Task instructions: Word for word, restate the entries below from their first line through the line that contains "(s'.le n).word (1 - a) (i.val".

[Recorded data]
>>>

/-! ### Link engines and links -/

/-- Control stores and the microcode switch (R320 to R324, R327): a shadow microword is written in two halves by Keeper; a copy
mirrors the active bank; a thread issues the word at its address and sequences; a word of two bad bits in both banks halts the
engine; a switch is armed two frames ahead, swaps the banks when every thread holds, and ends, is abandoned, reverted or cancelled
(cancelled while it holds, its banks are as they were: entry 156). The clauses on its end are for ports where no traffic waits. The
code of each SEQ value is open (entry 21), so the sequencing is stated over what the code means. -/
def Obligations.MicrocodeIsWrittenRunAndSwitched : Prop :=
  ∀ (m : Master) (le : Fin 36) (i : Fin 32768) (v lo : Word) (th : Fin 4) (cond : Bool) (disp : BitVec 14) (s : State),
    let n := le.val
    let x := s.le n
    let a := s.leBank n
    let armed := s.flag F.LE_UCSWSTAT_ARMED n
    let stat := Reg.off .LE_STAT n 0
    let sw := Reg.off .LE_UCSWSTAT n 0
    let shadow := Win.le.base n + 0x10_0000 + 8 * i.val
    let quiet := ∀ p ∈ s.leLinks n, (s.port p).renegDue = false ∧ s.ethPort p = false ∧ (s.port p).inMsg = [] ∧ (s.port p).inq = []
    let ended := fun (s' : State) (bank : Nat) (l : List Nat) => s'.flag F.LE_UCSWSTAT_ARMED n = false ∧
      s'.leBank n = bank ∧ (s'.le n).holding = false ∧ (s'.le n).swapped = false ∧
      (∀ b j, (s'.le n).word b j = x.word b j) ∧ (∀ k, k ≠ n → s'.le k = s.le k) ∧ (∀ p, s'.port p = s.port p) ∧
      OnlyRegs { s with les := s'.les, ports := s'.ports, free := s'.free } s' l
    let ends := fun (c : Instr) (ok : Bool) (bank : Nat) (l : List Nat) => ∃ s', exec c s = .next s' ∧
      s'.flag (if ok then F.LE_UCSWSTAT_DONE else F.LE_UCSWSTAT_ABORTED) n = true ∧ ended s' bank l
    (MayWrite s m → s.winOn .le n = true →
      (armed = false → m = .keeper → i.val % 2 = 0 →
        exec (.shadowMicrowordWrite m le i v) s = .next (s.setLe n { x with staged := some (i.val / 2, v) })) ∧
      (armed = false → m = .keeper → i.val % 2 = 1 → x.staged = some (i.val / 2, lo) → s.flag F.ERR_FLIPMASK_ARM 0 (112 + n) = false →
        ∃ s', exec (.shadowMicrowordWrite m le i v) s = .next s' ∧ s'.flag F.LE_STAT_MIRRORED n = false ∧ s'.leBank n = a ∧
          (s'.le n).word (1 - a) (i.val / 2) = ⟨v ++ lo, 0⟩ ∧ (∀ j, (s'.le n).word a j = x.word a j) ∧
          (∀ j, j ≠ i.val / 2 → (s'.le n).word (1 - a) j = x.word (1 - a) j) ∧
          OnlyRegs { s with les := s'.les } s' [stat]) ∧
      (armed = true → m = .keeper → WriteRefused (.shadowMicrowordWrite m le i v) s m 5 shadow) ∧
      (m ≠ .keeper → WriteRefused (.shadowMicrowordWrite m le i v) s m 4 shadow) ∧
      (armed = false → ∃ s', exec (.controlStoreCopy m le) s = .next s' ∧ s'.flag F.LE_STAT_COPYBUSY n = true ∧ OnlyRegs s s' [stat]) ∧
      (armed = true → WriteRefused (.controlStoreCopy m le) s m 5 (Reg.off .LE_CTL n 0)) ∧
      (armed = false → s.frame.toNat + 2 ≤ v.toNat → ∃ s', exec (.armMicrocodeSwitch m le v) s = .next s' ∧ s'.rd .LE_UCSW n = v ∧
        s'.flag F.LE_UCSWSTAT_ARMED n = true ∧ OnlyRegs s s' [Reg.off .LE_UCSW n 0, sw]) ∧
      ((armed = true ∨ v.toNat < s.frame.toNat + 2) → WriteRefused (.armMicrocodeSwitch m le v) s m 5 (Reg.off .LE_UCSW n 0)) ∧
      (armed = true → x.holding = false → x.swapped = false → quiet → ∃ s', exec (.cancelMicrocodeSwitch m le) s = .next s' ∧ ended s' a [sw]) ∧
      (armed = true → x.holding = true → quiet → ∃ s', exec (.cancelMicrocodeSwitch m le) s = .next s' ∧
        (∀ f ∈ [F.LE_UCSWSTAT_DONE, F.LE_UCSWSTAT_ABORTED], s'.flag f n = s.flag f n) ∧
        ended s' (if x.swapped then 1 - a else a) [sw, stat])) ∧
    (s.flag F.LE_STAT_COPYBUSY n = true → s.flag F.LE_STAT_HALTED n = false → (∀ j, (x.word a j).bad = 0) →
      ∃ s', exec (.controlStoreCopyDone le) s = .next s' ∧ s'.flag F.LE_STAT_COPYBUSY n = false ∧
        s'.flag F.LE_STAT_MIRRORED n = true ∧ s'.leBank n = a ∧
        (∀ j, (s'.le n).word (1 - a) j = x.word a j ∧ (s'.le n).word a j = x.word a j) ∧
        OnlyRegs { s with les := s'.les } s' [stat]) ∧
    (∀ y, mget x.thr th.val = some y → s.flag F.LE_STAT_HALTED n = false → s.ucParked n th.val = false → y.holding = false →
      let w := (x.word a y.addr).w
      let op := (Config.ucSeq (BitVec.ofNat 4 (ucBits w 125 122))).val
      let next := (y.addr + 1) % 16384
      let target := ucBits w 121 108
      let bad := (x.word a y.addr).bad
      (bad = 0 → op ≠ 9 → x.swapped = false → ∃ s' z, exec (.microwordIssue le th cond disp) s = .next s' ∧
        mget (s'.le n).thr th.val = some z ∧ z.turns = ucBits w 127 126 + 1 ∧
        (op = 0 → z.addr = next) ∧ (op = 1 → z.addr = target) ∧ (op = 2 → z.addr = if cond then target else next) ∧
        (op = 3 → z.addr = target ∧ z.stack = next :: y.stack) ∧ (∀ r l, op = 4 → y.stack = r :: l → z.addr = r ∧ z.stack = l) ∧
        (op = 5 → z.addr = disp.toNat) ∧ (op = 6 → z.addr = if cond then next else y.addr) ∧
        (op = 7 → if x.holding then z.holding = true else z.addr = next) ∧
        (op ≠ 3 → op ≠ 4 → z.stack = y.stack) ∧ (∀ j, j ≠ th.val → mget (s'.le n).thr j = mget x.thr j) ∧
        { s' with les := s.les, free := s.free } = s) ∧
      (bad = 0 → op = 8 → x.swapped = true → quiet →
        (∀ t, t < 4 → t ≠ th.val → s.ucParked n t = true ∨ ∃ z, mget x.thr t = some z ∧ z.released = true) →
        ends (.microwordIssue le th cond disp) true a [sw]) ∧
      (bad = 2 → (s.flag F.LE_STAT_MIRRORED n = false ∨ 2 ≤ (x.word (1 - a) y.addr).bad) →
        ∃ s', exec (.microwordIssue le th cond disp) s = .next s' ∧ s'.flag F.LE_STAT_HALTED n = true ∧ Records s s' 0x09 (112 + n))) ∧
    (x.holding = true → x.swapped = false → s.ucAll n (fun z => z.holding) = true →
      (∀ p ∈ s.leLinks n, ¬(3 ≤ s.linkSt p ∧ s.linkSt p ≤ 5)) →
      ∃ s', exec (.microcodeBankSwap le) s = .next s' ∧ s'.leBank n = 1 - a ∧ s'.flag F.LE_STAT_MIRRORED n = false ∧
        (s'.le n).swapped = true ∧ (∀ b j, (s'.le n).word b j = x.word b j) ∧
        (∀ t, t < 4 → s.ucParked n t = false → ∃ z, mget (s'.le n).thr t = some z ∧ z.addr = 0 ∧ z.holding = false) ∧
        OnlyRegs { s with les := s'.les } s' [stat]) ∧
    (x.holding = true → x.swapped = false → quiet → ends (.microcodeSwitchAbandon le) false a [sw]) ∧
    (x.swapped = true → quiet → ends (.microcodeSwitchRevert le) false (1 - a) [sw, stat])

<<<

Result of the exercise:
/-! ### Link engines and links -/

/-- Control stores and the microcode switch (R320 to R324, R327): a shadow microword is written in two halves by Keeper; a copy
mirrors the active bank; a thread issues the word at its address and sequences; a word of two bad bits in both banks halts the
engine; a switch is armed two frames ahead, swaps the banks when every thread holds, and ends, is abandoned, reverted or cancelled
(cancelled while it holds, its banks are as they were: entry 156). The clauses on its end are for ports where no traffic waits. The
code of each SEQ value is open (entry 21), so the sequencing is stated over what the code means. -/
def Obligations.MicrocodeIsWrittenRunAndSwitched : Prop :=
  ∀ (m : Master) (le : Fin 36) (i : Fin 32768) (v lo : Word) (th : Fin 4) (cond : Bool) (disp : BitVec 14) (s : State),
    let n := le.val
    let x := s.le n
    let a := s.leBank n
    let armed := s.flag F.LE_UCSWSTAT_ARMED n
    let stat := Reg.off .LE_STAT n 0
    let sw := Reg.off .LE_UCSWSTAT n 0
    let shadow := Win.le.base n + 0x10_0000 + 8 * i.val
    let quiet := ∀ p ∈ s.leLinks n, (s.port p).renegDue = false ∧ s.ethPort p = false ∧ (s.port p).inMsg = [] ∧ (s.port p).inq = []
    let ended := fun (s' : State) (bank : Nat) (l : List Nat) => s'.flag F.LE_UCSWSTAT_ARMED n = false ∧
      s'.leBank n = bank ∧ (s'.le n).holding = false ∧ (s'.le n).swapped = false ∧
      (∀ b j, (s'.le n).word b j = x.word b j) ∧ (∀ k, k ≠ n → s'.le k = s.le k) ∧ (∀ p, s'.port p = s.port p) ∧
      OnlyRegs { s with les := s'.les, ports := s'.ports, free := s'.free } s' l
    let ends := fun (c : Instr) (ok : Bool) (bank : Nat) (l : List Nat) => ∃ s', exec c s = .next s' ∧
      s'.flag (if ok then F.LE_UCSWSTAT_DONE else F.LE_UCSWSTAT_ABORTED) n = true ∧ ended s' bank l
    (MayWrite s m → s.winOn .le n = true →
      (armed = false → m = .keeper → i.val % 2 = 0 →
        exec (.shadowMicrowordWrite m le i v) s = .next (s.setLe n { x with staged := some (i.val / 2, v) })) ∧
      (armed = false → m = .keeper → i.val % 2 = 1 → x.staged = some (i.val / 2, lo) → s.flag F.ERR_FLIPMASK_ARM 0 (112 + n) = false →
        ∃ s', exec (.shadowMicrowordWrite m le i v) s = .next s' ∧ s'.flag F.LE_STAT_MIRRORED n = false ∧ s'.leBank n = a ∧
          (s'.le n).word (1 - a) (i.val / 2) = ⟨v ++ lo, 0⟩ ∧ (∀ j, (s'.le n).word a j = x.word a j) ∧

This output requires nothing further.